The resurrection of an Oklahoma City strip center has begun to transform an area just east of the state Capitol with the first new project in about 40 years.

Jonathan Dodson, managing partner of the urban revitalization firm Pivot Project, says the EastPoint development “has created more joy than anything we’ve been a part of.”

Working jointly with Gardner Architects, Oklahoma City and African-American community leaders, and future tenants, Pivot refurbished two nearly-empty buildings at Northeast 23rd Street and Rhode Island Avenue that will eventually be filled with minority-owned businesses. EastPoint represents an expansion of the popular urban redevelopment seen in the past 15 years west of Interstate 235.

EastPoint tenants who sign a 10-year lease will have 15% ownership in their spaces, made possible by Oklahoma City municipal funding. The tax increment financing grant also provided money for finishing the retail and office spaces and paying a consultant to recruit a diverse mix of tenants.

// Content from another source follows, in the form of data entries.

@[simp] theorem State.lane_complete (s : State) (h : Hdr) (r : Reply) (j : Nat) : (complete h r s).lane j = s.lane j := by simp [State.lane]
@[simp] theorem State.port_complete (s : State) (h : Hdr) (r : Reply) (j : Nat) : (complete h r s).port j = s.port j := by simp [State.port]
@[simp] theorem State.slot_complete (s : State) (h : Hdr) (r : Reply) (j : Nat) : (complete h r s).slot j = s.slot j := by simp [State.slot]
@[simp] theorem State.str_complete (s : State) (h : Hdr) (r : Reply) (j : Nat) : (complete h r s).str j = s.str j := by simp [State.str]
@[simp] theorem State.edgeMem_complete (s : State) (h : Hdr) (r : Reply) (j : Nat) : (complete h r s).edgeMem j = s.edgeMem j := by simp [State.edgeMem]
@[simp] theorem State.source_complete (s : State) (h : Hdr) (r : Reply) (j : Nat) : (complete h r s).source j = s.source j := by simp [State.source]
@[simp] theorem State.chan_complete (s : State) (h : Hdr) (r : Reply) (j : Nat) : (complete h r s).chan j = s.chan j := by simp [State.chan]
@[simp] theorem State.cart_complete (s : State) (h : Hdr) (r : Reply) (j : Nat) : (complete h r s).cart j = s.cart j := by simp [State.cart]
@[simp] theorem State.journal_complete (s : State) (h : Hdr) (r : Reply) (j : Nat) : (complete h r s).journal j = s.journal j := by simp [State.journal]
@[simp] theorem State.context_complete (s : State) (h : Hdr) (r : Reply) (j : Nat) : (complete h r s).context j = s.context j := by simp [State.context]
@[simp] theorem State.otpWord_complete (s : State) (h : Hdr) (r : Reply) (j : Nat) : (complete h r s).otpWord j = s.otpWord j := by simp [State.otpWord]
@[simp] theorem State.leaf_complete (s : State) (h : Hdr) (r : Reply) (d j : Nat) : (complete h r s).leaf d j = s.leaf d j := by simp [State.leaf]
@[simp] theorem State.rfuOp_complete (s : State) (h : Hdr) (r : Reply) (j : Nat) : (complete h r s).rfuOp j = s.rfuOp j := by simp [State.rfuOp]

/-- Only cme can change. -/
@[simp] theorem State.updSession_keeps (s : State) (t : Target) (f : Session → Session) :
    (s.updSession t f).spn = s.spn ∧ (s.updSession t f).boot = s.boot ∧ (s.updSession t f).strs = s.strs ∧
    (s.updSession t f).apa = s.apa ∧ (s.updSession t f).pol = s.pol ∧ (s.updSession t f).fit = s.fit ∧
    (s.updSession t f).bde = s.bde ∧ (s.updSession t f).hma = s.hma ∧ (s.updSession t f).rfg = s.rfg ∧
    (s.updSession t f).atr = s.atr ∧ (s.updSession t f).rfu = s.rfu ∧ (s.updSession t f).cby = s.cby ∧
    (s.updSession t f).cru = s.cru ∧ (s.updSession t f).otp = s.otp ∧ (s.updSession t f).emb = s.emb ∧
    (s.updSession t f).wwu = s.wwu ∧ (s.updSession t f).lgb = s.lgb ∧ (s.updSession t f).io = s.io ∧
    (s.updSession t f).draws = s.draws ∧ (s.updSession t f).pending = s.pending :=
  have e := s.updSession_only t f
  ⟨(congrArg State.spn e :), (congrArg State.boot e :), (congrArg State.strs e :), (congrArg State.apa e :), (congrArg State.pol e :), (congrArg State.fit e :), (congrArg State.bde e :), (congrArg State.hma e :), (congrArg State.rfg e :), (congrArg State.atr e :), (congrArg State.rfu e :), (congrArg State.cby e :), (congrArg State.cru e :), (congrArg State.otp e :), (congrArg State.emb e :), (congrArg State.wwu e :), (congrArg State.lgb e :), (congrArg State.io e :), (congrArg State.draws e :), (congrArg State.pending e :)⟩

@[simp] theorem State.lane_updSession (s : State) (t : Target) (f : Session → Session) (j : Nat) : (s.updSession t f).lane j = s.lane j := by simp [State.lane]
@[simp] theorem State.port_updSession (s : State) (t : Target) (f : Session → Session) (j : Nat) : (s.updSession t f).port j = s.port j := by simp [State.port]
@[simp] theorem State.slot_updSession (s : State) (t : Target) (f : Session → Session) (j : Nat) : (s.updSession t f).slot j = s.slot j := by simp [State.slot]
@[simp] theorem State.str_updSession (s : State) (t : Target) (f : Session → Session) (j : Nat) : (s.updSession t f).str j = s.str j := by simp [State.str]
@[simp] theorem State.edgeMem_updSession (s : State) (t : Target) (f : Session → Session) (j : Nat) : (s.updSession t f).edgeMem j = s.edgeMem j := by simp [State.edgeMem]
@[simp] theorem State.source_updSession (s : State) (t : Target) (f : Session → Session) (j : Nat) : (s.updSession t f).source j = s.source j := by simp [State.source]
@[simp] theorem State.chan_updSession (s : State) (t : Target) (f : Session → Session) (j : Nat) : (s.updSession t f).chan j = s.chan j := by simp [State.chan]
@[simp] theorem State.cart_updSession (s : State) (t : Target) (f : Session → Session) (j : Nat) : (s.updSession t f).cart j = s.cart j := by simp [State.cart]
@[simp] theorem State.journal_updSession (s : State) (t : Target) (f : Session → Session) (j : Nat) : (s.updSession t f).journal j = s.journal j := by simp [State.journal]
@[simp] theorem State.context_updSession (s : State) (t : Target) (f : Session → Session) (j : Nat) : (s.updSession t f).context j = s.context j := by simp [State.context]
@[simp] theorem State.otpWord_updSession (s : State) (t : Target) (f : Session → Session) (j : Nat) : (s.updSession t f).otpWord j = s.otpWord j := by simp [State.otpWord]
@[simp] theorem State.leaf_updSession (s : State) (t : Target) (f : Session → Session) (d j : Nat) : (s.updSession t f).leaf d j = s.leaf d j := by simp [State.leaf]
@[simp] theorem State.rfuOp_updSession (s : State) (t : Target) (f : Session → Session) (j : Nat) : (s.updSession t f).rfuOp j = s.rfuOp j := by simp [State.rfuOp]

/-- Only cme can change. -/
@[simp] theorem State.updFlights_keeps (s : State) (src : Src) (f : List Flight → List Flight) :
    (s.updFlights src f).spn = s.spn ∧ (s.updFlights src f).boot = s.boot ∧ (s.updFlights src f).strs = s.strs ∧
    (s.updFlights src f).apa = s.apa ∧ (s.updFlights src f).pol = s.pol ∧ (s.updFlights src f).fit = s.fit ∧
    (s.updFlights src f).bde = s.bde ∧ (s.updFlights src f).hma = s.hma ∧ (s.updFlights src f).rfg = s.rfg ∧
    (s.updFlights src f).atr = s.atr ∧ (s.updFlights src f).rfu = s.rfu ∧ (s.updFlights src f).cby = s.cby ∧
    (s.updFlights src f).cru = s.cru ∧ (s.updFlights src f).otp = s.otp ∧ (s.updFlights src f).emb = s.emb ∧
    (s.updFlights src f).wwu = s.wwu ∧ (s.updFlights src f).lgb = s.lgb ∧ (s.updFlights src f).io = s.io ∧
    (s.updFlights src f).draws = s.draws ∧ (s.updFlights src f).pending = s.pending :=
  have e := s.updFlights_only src f
  ⟨(congrArg State.spn e :), (congrArg State.boot e :), (congrArg State.strs e :), (congrArg State.apa e :), (congrArg State.pol e :), (congrArg State.fit e :), (congrArg State.bde e :), (congrArg State.hma e :), (congrArg State.rfg e :), (congrArg State.atr e :), (congrArg State.rfu e :), (congrArg State.cby e :), (congrArg State.cru e :), (congrArg State.otp e :), (congrArg State.emb e :), (congrArg State.wwu e :), (congrArg State.lgb e :), (congrArg State.io e :), (congrArg State.draws e :), (congrArg State.pending e :)⟩

@[simp] theorem State.lane_updFlights (s : State) (src : Src) (f : List Flight → List Flight) (j : Nat) : (s.updFlights src f).lane j = s.lane j := by simp [State.lane]
@[simp] theorem State.port_updFlights (s : State) (src : Src) (f : List Flight → List Flight) (j : Nat) : (s.updFlights src f).port j = s.port j := by simp [State.port]
@[simp] theorem State.slot_updFlights (s : State) (src : Src) (f : List Flight → List Flight) (j : Nat) : (s.updFlights src f).slot j = s.slot j := by simp [State.slot]
@[simp] theorem State.str_updFlights (s : State) (src : Src) (f : List Flight → List Flight) (j : Nat) : (s.updFlights src f).str j = s.str j := by simp [State.str]
@[simp] theorem State.edgeMem_updFlights (s : State) (src : Src) (f : List Flight → List Flight) (j : Nat) : (s.updFlights src f).edgeMem j = s.edgeMem j := by simp [State.edgeMem]
@[simp] theorem State.source_updFlights (s : State) (src : Src) (f : List Flight → List Flight) (j : Nat) : (s.updFlights src f).source j = s.source j := by simp [State.source]
@[simp] theorem State.chan_updFlights (s : State) (src : Src) (f : List Flight → List Flight) (j : Nat) : (s.updFlights src f).chan j = s.chan j := by simp [State.chan]
@[simp] theorem State.cart_updFlights (s : State) (src : Src) (f : List Flight → List Flight) (j : Nat) : (s.updFlights src f).cart j = s.cart j := by simp [State.cart]
@[simp] theorem State.journal_updFlights (s : State) (src : Src) (f : List Flight → List Flight) (j : Nat) : (s.updFlights src f).journal j = s.journal j := by simp [State.journal]
@[simp] theorem State.context_updFlights (s : State) (src : Src) (f : List Flight → List Flight) (j : Nat) : (s.updFlights src f).context j = s.context j := by simp [State.context]
@[simp] theorem State.otpWord_updFlights (s : State) (src : Src) (f : List Flight → List Flight) (j : Nat) : (s.updFlights src f).otpWord j = s.otpWord j := by simp [State.otpWord]
@[simp] theorem State.leaf_updFlights (s : State) (src : Src) (f : List Flight → List Flight) (d j : Nat) : (s.updFlights src f).leaf d j = s.leaf d j := by simp [State.leaf]
@[simp] theorem State.rfuOp_updFlights (s : State) (src : Src) (f : List Flight → List Flight) (j : Nat) : (s.updFlights src f).rfuOp j = s.rfuOp j := by simp [State.rfuOp]

/-- Only lgb can change. -/
@[simp] theorem State.report_keeps (s : State) (r : Region) (e : LogEv) :
    (s.report r e).spn = s.spn ∧ (s.report r e).boot = s.boot ∧ (s.report r e).strs = s.strs ∧
    (s.report r e).apa = s.apa ∧ (s.report r e).pol = s.pol ∧ (s.report r e).fit = s.fit ∧
    (s.report r e).bde = s.bde ∧ (s.report r e).hma = s.hma ∧ (s.report r e).cme = s.cme ∧
    (s.report r e).rfg = s.rfg ∧ (s.report r e).atr = s.atr ∧ (s.report r e).rfu = s.rfu ∧
    (s.report r e).cby = s.cby ∧ (s.report r e).cru = s.cru ∧ (s.report r e).otp = s.otp ∧
    (s.report r e).emb = s.emb ∧ (s.report r e).wwu = s.wwu ∧ (s.report r e).io = s.io ∧
    (s.report r e).draws = s.draws ∧ (s.report r e).pending = s.pending :=
  have e := s.report_only r e
  ⟨(congrArg State.spn e :), (congrArg State.boot e :), (congrArg State.strs e :), (congrArg State.apa e :), (congrArg State.pol e :), (congrArg State.fit e :), (congrArg State.bde e :), (congrArg State.hma e :), (congrArg State.cme e :), (congrArg State.rfg e :), (congrArg State.atr e :), (congrArg State.rfu e :), (congrArg State.cby e :), (congrArg State.cru e :), (congrArg State.otp e :), (congrArg State.emb e :), (congrArg State.wwu e :), (congrArg State.io e :), (congrArg State.draws e :), (congrArg State.pending e :)⟩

Dodson asked community advocate Sandino Thompson to join the project.

“We were looking for people who had ties and connections to the community and the market,” says Thompson, who returned to OKC 10 years ago after working for the Department of Defense at military bases across the South.

Thompson says he worked in cities ravaged by hurricanes and saw what can happen when a neighborhood is rebuilt with a fresh focus.

Pivot bought two buildings totaling 38,000 square feet. The first became the new home for Centennial Health, a community clinic. The second building has space for 11 tenants, with the first being Intentional Fitness, owned by Emmanuel Sosanya, who played basketball for and graduated from the University of Central Oklahoma.

Another tenant, working toward opening this month, is Kindred, a restaurant and bar that Thompson co-owns. An optometrist, a travel agent and another restaurant also signed leases.

The Oklahoma Criminal Justice Reform group will have offices there, and an event space and gallery are planned, Dodson says.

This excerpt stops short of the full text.